▶ [AVAILABLE DATA]:
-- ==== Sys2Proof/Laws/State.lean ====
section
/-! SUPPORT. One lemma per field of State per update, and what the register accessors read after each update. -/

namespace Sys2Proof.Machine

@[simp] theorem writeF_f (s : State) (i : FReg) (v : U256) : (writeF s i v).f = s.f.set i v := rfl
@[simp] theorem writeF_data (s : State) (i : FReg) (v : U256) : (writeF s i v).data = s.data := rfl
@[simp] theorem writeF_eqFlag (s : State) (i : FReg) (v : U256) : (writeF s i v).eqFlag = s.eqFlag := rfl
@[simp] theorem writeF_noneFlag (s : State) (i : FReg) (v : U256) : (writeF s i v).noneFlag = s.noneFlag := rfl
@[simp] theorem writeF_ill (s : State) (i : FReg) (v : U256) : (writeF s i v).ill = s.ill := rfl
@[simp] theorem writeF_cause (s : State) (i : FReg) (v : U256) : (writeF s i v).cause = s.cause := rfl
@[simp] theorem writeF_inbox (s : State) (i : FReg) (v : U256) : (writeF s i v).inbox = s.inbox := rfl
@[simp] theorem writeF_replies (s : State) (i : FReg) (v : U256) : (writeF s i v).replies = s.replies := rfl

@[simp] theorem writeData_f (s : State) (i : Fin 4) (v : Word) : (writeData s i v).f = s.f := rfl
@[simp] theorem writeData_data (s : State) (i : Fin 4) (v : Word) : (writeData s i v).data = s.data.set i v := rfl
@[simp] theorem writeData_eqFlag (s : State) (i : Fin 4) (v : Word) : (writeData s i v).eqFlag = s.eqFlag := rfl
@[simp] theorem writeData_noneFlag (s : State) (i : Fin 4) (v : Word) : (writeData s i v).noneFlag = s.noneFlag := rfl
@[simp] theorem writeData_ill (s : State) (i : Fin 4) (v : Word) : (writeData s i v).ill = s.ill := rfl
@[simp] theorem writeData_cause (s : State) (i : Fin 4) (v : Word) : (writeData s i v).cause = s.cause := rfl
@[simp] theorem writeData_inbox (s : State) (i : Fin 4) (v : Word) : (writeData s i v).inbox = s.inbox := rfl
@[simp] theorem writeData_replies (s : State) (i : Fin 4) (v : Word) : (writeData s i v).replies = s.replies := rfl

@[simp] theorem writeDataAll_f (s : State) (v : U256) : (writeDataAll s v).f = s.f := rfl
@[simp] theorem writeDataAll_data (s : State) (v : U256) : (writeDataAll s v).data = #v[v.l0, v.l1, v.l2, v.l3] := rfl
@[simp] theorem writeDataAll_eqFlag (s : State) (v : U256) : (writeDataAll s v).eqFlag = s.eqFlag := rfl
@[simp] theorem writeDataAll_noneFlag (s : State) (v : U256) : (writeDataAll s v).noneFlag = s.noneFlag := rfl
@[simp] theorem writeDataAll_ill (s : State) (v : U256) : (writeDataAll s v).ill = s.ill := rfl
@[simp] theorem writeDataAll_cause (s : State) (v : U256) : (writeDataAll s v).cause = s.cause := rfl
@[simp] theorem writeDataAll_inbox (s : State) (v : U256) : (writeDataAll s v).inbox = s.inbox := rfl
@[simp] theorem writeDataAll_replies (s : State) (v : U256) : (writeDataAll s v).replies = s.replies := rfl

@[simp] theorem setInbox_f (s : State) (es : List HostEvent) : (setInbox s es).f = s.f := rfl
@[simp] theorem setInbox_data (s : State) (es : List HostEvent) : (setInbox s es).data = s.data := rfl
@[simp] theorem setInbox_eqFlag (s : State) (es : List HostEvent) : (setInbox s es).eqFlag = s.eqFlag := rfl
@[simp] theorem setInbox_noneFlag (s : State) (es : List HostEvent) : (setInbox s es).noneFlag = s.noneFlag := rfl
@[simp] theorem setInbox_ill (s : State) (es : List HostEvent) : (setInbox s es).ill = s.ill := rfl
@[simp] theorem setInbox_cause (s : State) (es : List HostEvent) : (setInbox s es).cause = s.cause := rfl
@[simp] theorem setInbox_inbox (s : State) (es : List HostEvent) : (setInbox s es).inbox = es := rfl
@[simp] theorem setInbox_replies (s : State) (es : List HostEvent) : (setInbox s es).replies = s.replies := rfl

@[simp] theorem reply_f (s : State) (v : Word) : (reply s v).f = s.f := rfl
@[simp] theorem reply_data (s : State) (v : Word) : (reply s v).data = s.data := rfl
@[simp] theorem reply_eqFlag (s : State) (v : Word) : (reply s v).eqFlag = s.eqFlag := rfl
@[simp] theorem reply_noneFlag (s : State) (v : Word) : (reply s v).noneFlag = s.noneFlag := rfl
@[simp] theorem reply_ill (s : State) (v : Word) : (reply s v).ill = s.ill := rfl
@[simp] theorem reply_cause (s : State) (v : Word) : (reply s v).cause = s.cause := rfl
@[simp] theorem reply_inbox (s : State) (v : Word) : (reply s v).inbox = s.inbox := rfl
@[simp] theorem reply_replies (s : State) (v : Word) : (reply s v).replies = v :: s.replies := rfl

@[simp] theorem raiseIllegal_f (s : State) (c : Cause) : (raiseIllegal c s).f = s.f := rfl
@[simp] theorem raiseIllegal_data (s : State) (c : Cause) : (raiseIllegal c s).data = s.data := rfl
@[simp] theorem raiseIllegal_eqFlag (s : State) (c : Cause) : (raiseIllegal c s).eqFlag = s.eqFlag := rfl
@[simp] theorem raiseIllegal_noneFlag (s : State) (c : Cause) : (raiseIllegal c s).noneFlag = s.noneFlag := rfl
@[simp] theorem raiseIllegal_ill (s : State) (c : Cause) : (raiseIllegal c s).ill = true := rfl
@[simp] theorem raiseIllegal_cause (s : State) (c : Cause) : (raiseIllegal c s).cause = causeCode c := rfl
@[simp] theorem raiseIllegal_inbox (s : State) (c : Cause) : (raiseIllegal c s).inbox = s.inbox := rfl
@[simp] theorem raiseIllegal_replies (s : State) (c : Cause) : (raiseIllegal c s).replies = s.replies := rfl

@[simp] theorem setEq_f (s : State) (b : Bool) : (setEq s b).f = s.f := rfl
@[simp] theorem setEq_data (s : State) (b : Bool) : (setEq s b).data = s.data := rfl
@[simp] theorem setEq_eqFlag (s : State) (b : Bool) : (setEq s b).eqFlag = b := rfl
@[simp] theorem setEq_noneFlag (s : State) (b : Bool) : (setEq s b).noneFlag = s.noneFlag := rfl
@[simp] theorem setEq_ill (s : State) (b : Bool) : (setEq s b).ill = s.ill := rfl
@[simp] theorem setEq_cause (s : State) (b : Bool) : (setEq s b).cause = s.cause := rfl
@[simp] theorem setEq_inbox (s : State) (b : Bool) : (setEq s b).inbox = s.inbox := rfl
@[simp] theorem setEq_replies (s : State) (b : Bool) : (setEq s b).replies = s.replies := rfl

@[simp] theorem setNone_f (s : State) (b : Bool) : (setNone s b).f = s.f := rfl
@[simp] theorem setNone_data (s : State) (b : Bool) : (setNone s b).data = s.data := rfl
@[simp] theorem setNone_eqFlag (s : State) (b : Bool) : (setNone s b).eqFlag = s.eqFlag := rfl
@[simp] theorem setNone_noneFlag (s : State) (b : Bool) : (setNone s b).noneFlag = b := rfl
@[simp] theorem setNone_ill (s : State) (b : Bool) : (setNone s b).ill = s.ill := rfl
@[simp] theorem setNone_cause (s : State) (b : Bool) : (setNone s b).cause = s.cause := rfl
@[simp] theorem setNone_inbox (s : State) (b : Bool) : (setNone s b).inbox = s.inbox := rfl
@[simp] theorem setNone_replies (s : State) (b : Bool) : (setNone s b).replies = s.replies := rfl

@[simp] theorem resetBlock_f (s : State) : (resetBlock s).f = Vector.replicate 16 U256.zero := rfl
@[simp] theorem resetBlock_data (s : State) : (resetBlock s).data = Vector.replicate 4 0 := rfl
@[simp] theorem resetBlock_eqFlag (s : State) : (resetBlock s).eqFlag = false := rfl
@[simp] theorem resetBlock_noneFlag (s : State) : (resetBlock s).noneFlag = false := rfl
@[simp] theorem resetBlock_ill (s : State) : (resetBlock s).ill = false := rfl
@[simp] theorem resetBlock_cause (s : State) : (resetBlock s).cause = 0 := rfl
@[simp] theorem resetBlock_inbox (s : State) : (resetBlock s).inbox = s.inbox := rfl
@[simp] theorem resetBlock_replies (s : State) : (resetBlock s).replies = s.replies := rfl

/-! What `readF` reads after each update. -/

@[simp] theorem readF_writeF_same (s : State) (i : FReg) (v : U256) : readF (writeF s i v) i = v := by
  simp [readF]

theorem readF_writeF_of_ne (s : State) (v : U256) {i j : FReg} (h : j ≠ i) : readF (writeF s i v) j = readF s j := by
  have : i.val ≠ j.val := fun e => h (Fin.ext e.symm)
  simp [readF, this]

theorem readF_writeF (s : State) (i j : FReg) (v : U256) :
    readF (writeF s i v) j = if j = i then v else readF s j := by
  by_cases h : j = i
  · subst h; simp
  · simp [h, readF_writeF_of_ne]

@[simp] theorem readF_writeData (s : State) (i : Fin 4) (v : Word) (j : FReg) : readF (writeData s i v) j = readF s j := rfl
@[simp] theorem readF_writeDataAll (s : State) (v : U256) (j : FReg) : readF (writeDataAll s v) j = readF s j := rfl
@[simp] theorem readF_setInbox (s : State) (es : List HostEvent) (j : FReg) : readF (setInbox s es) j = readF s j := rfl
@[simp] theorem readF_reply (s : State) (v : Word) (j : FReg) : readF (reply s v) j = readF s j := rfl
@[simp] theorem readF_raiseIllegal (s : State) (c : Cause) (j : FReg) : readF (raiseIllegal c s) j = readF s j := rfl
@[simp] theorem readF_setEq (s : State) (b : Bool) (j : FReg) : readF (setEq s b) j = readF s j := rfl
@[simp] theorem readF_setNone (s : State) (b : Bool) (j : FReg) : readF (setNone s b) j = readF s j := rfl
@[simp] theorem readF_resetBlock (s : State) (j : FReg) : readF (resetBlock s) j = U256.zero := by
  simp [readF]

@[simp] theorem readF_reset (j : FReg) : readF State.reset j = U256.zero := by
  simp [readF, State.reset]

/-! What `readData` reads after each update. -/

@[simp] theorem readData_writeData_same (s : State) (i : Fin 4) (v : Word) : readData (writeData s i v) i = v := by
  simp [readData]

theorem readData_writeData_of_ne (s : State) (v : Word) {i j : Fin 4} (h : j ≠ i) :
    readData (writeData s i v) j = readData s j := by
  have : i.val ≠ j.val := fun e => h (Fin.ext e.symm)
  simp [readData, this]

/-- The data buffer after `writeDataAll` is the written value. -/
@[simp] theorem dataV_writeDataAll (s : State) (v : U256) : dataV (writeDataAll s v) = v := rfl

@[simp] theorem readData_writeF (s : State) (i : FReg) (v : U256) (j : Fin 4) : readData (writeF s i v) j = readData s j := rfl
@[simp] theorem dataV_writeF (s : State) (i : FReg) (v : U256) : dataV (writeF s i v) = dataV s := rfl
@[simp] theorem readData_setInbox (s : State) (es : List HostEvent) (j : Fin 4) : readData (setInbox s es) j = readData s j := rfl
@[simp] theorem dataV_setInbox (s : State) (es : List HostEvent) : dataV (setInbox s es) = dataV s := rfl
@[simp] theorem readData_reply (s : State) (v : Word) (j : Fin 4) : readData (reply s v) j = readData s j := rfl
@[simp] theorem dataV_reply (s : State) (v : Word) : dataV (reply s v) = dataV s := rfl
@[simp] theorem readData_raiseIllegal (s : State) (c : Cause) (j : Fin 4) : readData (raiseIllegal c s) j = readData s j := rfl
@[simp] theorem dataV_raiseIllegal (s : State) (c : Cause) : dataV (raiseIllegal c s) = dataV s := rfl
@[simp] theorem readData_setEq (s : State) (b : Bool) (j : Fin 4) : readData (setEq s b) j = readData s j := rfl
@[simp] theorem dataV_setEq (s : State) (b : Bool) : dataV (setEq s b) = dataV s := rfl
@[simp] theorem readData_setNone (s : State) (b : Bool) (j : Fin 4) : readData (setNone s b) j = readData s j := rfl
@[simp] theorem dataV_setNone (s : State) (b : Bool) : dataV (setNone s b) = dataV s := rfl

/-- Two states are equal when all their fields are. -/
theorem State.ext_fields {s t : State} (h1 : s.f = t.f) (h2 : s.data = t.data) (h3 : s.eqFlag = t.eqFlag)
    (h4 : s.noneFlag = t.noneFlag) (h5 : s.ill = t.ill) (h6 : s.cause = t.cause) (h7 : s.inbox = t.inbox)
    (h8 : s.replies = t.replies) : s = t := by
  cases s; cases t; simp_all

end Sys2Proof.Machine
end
* * *
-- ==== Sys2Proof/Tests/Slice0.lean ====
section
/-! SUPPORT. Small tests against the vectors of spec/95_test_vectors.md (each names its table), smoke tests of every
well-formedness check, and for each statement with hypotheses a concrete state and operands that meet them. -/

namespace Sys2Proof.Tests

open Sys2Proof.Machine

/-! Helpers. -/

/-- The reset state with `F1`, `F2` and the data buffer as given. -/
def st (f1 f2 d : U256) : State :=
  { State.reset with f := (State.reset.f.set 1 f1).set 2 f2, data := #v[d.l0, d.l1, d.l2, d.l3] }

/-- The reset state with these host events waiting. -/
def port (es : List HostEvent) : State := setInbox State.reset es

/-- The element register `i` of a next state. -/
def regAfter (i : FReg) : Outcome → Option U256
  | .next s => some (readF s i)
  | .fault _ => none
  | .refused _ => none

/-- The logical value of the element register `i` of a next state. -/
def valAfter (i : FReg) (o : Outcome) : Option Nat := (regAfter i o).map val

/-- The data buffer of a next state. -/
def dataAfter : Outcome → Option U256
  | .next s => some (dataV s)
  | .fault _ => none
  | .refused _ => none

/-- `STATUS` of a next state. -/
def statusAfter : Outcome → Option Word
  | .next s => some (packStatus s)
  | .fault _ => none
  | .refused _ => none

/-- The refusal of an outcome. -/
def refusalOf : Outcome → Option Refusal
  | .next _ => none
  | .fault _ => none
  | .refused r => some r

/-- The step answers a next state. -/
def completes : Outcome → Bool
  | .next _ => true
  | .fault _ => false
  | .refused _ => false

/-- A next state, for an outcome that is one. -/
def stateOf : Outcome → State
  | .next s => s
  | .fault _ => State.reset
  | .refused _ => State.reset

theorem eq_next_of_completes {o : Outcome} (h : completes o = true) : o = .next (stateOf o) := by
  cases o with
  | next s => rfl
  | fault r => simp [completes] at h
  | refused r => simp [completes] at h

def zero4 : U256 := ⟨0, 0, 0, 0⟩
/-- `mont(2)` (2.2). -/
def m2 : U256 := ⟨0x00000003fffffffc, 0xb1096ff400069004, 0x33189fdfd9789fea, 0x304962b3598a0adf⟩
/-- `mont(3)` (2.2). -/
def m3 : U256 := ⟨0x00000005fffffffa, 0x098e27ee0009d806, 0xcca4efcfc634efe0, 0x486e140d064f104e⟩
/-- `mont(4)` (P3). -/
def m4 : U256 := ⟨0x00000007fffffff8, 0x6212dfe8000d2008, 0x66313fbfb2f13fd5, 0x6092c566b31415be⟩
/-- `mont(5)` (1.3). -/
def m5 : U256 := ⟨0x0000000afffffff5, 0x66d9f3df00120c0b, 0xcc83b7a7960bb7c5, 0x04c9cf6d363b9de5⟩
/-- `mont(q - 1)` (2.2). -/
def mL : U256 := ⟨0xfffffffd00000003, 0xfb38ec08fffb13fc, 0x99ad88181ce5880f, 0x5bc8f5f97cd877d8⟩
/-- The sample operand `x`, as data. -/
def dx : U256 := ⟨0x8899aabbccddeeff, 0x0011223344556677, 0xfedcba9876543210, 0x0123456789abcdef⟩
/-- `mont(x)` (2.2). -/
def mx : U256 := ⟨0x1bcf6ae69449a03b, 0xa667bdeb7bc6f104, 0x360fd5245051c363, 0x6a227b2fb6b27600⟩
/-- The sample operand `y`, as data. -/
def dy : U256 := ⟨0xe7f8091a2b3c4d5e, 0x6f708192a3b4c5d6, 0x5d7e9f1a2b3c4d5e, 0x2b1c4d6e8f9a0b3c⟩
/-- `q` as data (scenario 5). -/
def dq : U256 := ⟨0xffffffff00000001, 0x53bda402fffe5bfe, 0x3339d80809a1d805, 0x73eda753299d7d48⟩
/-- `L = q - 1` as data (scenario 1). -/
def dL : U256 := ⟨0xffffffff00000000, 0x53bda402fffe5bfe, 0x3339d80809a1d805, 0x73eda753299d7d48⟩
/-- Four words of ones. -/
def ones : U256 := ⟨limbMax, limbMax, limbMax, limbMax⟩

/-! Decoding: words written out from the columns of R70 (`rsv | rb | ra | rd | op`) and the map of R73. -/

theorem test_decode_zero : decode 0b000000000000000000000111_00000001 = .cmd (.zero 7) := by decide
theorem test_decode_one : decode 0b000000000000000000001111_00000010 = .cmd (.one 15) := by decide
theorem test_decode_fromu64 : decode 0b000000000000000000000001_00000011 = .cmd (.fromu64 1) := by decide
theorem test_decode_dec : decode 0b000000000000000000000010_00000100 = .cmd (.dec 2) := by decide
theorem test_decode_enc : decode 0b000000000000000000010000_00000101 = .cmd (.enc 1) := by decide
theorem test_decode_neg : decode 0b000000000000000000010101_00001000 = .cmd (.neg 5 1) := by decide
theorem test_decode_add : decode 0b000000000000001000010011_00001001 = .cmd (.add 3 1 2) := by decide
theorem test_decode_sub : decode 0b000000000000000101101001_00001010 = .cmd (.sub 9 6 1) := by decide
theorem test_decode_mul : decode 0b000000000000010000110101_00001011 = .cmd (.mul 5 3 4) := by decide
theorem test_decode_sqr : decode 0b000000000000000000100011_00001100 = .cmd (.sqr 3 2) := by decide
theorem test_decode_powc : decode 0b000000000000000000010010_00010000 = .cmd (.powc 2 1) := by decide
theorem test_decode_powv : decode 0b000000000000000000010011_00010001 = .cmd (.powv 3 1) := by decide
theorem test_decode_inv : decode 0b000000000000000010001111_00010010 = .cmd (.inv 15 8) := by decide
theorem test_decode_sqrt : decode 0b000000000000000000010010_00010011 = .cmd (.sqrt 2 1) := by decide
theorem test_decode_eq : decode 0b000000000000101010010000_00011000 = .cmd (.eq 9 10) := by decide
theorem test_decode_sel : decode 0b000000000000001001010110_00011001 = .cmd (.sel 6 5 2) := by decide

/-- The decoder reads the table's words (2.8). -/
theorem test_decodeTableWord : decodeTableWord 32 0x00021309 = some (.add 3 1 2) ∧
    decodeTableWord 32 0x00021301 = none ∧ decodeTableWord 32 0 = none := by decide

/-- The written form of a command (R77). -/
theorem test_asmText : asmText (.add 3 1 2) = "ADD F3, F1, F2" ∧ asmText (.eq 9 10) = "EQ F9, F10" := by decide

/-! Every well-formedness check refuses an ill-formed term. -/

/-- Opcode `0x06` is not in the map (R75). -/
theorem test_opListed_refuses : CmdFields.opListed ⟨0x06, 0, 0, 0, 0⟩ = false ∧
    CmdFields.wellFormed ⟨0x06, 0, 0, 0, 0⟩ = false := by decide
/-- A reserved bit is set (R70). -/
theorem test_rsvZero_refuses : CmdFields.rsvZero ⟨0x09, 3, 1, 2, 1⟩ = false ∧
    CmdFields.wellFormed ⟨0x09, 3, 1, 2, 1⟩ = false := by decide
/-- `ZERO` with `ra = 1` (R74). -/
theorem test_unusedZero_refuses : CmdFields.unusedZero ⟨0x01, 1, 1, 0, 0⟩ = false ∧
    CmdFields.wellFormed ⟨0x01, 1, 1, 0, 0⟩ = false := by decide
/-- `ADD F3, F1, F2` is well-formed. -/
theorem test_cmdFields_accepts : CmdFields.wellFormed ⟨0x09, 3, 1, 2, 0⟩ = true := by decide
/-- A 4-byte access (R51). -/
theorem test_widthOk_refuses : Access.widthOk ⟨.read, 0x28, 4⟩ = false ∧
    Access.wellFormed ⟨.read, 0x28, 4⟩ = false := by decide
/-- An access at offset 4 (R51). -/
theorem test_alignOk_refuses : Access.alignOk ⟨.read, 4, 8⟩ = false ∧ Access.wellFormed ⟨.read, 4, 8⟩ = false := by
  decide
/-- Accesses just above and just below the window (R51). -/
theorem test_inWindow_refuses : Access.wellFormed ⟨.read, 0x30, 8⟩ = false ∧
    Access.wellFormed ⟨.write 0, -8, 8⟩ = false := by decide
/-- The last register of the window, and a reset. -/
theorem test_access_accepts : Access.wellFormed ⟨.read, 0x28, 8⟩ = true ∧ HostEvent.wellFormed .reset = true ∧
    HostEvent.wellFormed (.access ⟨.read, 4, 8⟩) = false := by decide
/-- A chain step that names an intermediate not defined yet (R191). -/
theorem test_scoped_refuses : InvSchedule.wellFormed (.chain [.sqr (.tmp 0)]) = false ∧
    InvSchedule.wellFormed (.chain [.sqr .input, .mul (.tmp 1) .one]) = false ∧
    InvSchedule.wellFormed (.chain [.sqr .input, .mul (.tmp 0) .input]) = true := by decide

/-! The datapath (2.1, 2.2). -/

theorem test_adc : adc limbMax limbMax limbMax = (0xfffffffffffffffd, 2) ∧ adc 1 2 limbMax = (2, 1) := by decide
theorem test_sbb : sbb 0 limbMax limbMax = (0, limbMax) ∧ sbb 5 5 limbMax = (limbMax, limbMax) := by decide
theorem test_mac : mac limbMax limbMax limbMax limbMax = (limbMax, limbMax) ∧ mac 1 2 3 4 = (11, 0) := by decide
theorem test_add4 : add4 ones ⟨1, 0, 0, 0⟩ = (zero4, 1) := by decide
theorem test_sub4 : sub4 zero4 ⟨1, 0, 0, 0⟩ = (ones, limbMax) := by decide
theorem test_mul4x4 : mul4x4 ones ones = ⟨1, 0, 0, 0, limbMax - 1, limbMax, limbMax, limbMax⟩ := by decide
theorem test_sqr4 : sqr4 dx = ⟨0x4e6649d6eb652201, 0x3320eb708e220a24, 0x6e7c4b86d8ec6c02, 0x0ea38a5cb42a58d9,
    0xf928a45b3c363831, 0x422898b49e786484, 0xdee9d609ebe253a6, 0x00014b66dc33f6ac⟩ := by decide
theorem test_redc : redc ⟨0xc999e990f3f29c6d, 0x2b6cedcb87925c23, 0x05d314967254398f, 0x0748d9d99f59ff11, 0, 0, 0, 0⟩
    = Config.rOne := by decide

▶ [THE TASK]:
Above are the records. Print exactly, and only, the lines from the line with "(writeF s i v).replies = s.replies := rfl" to the line with "(writeData s i v).cause = s.cause := rfl", both inclusive.

▶ [TASK ANSWER]:
@[simp] theorem writeF_replies (s : State) (i : FReg) (v : U256) : (writeF s i v).replies = s.replies := rfl

@[simp] theorem writeData_f (s : State) (i : Fin 4) (v : Word) : (writeData s i v).f = s.f := rfl
@[simp] theorem writeData_data (s : State) (i : Fin 4) (v : Word) : (writeData s i v).data = s.data.set i v := rfl
@[simp] theorem writeData_eqFlag (s : State) (i : Fin 4) (v : Word) : (writeData s i v).eqFlag = s.eqFlag := rfl
@[simp] theorem writeData_noneFlag (s : State) (i : Fin 4) (v : Word) : (writeData s i v).noneFlag = s.noneFlag := rfl
@[simp] theorem writeData_ill (s : State) (i : Fin 4) (v : Word) : (writeData s i v).ill = s.ill := rfl
@[simp] theorem writeData_cause (s : State) (i : Fin 4) (v : Word) : (writeData s i v).cause = s.cause := rfl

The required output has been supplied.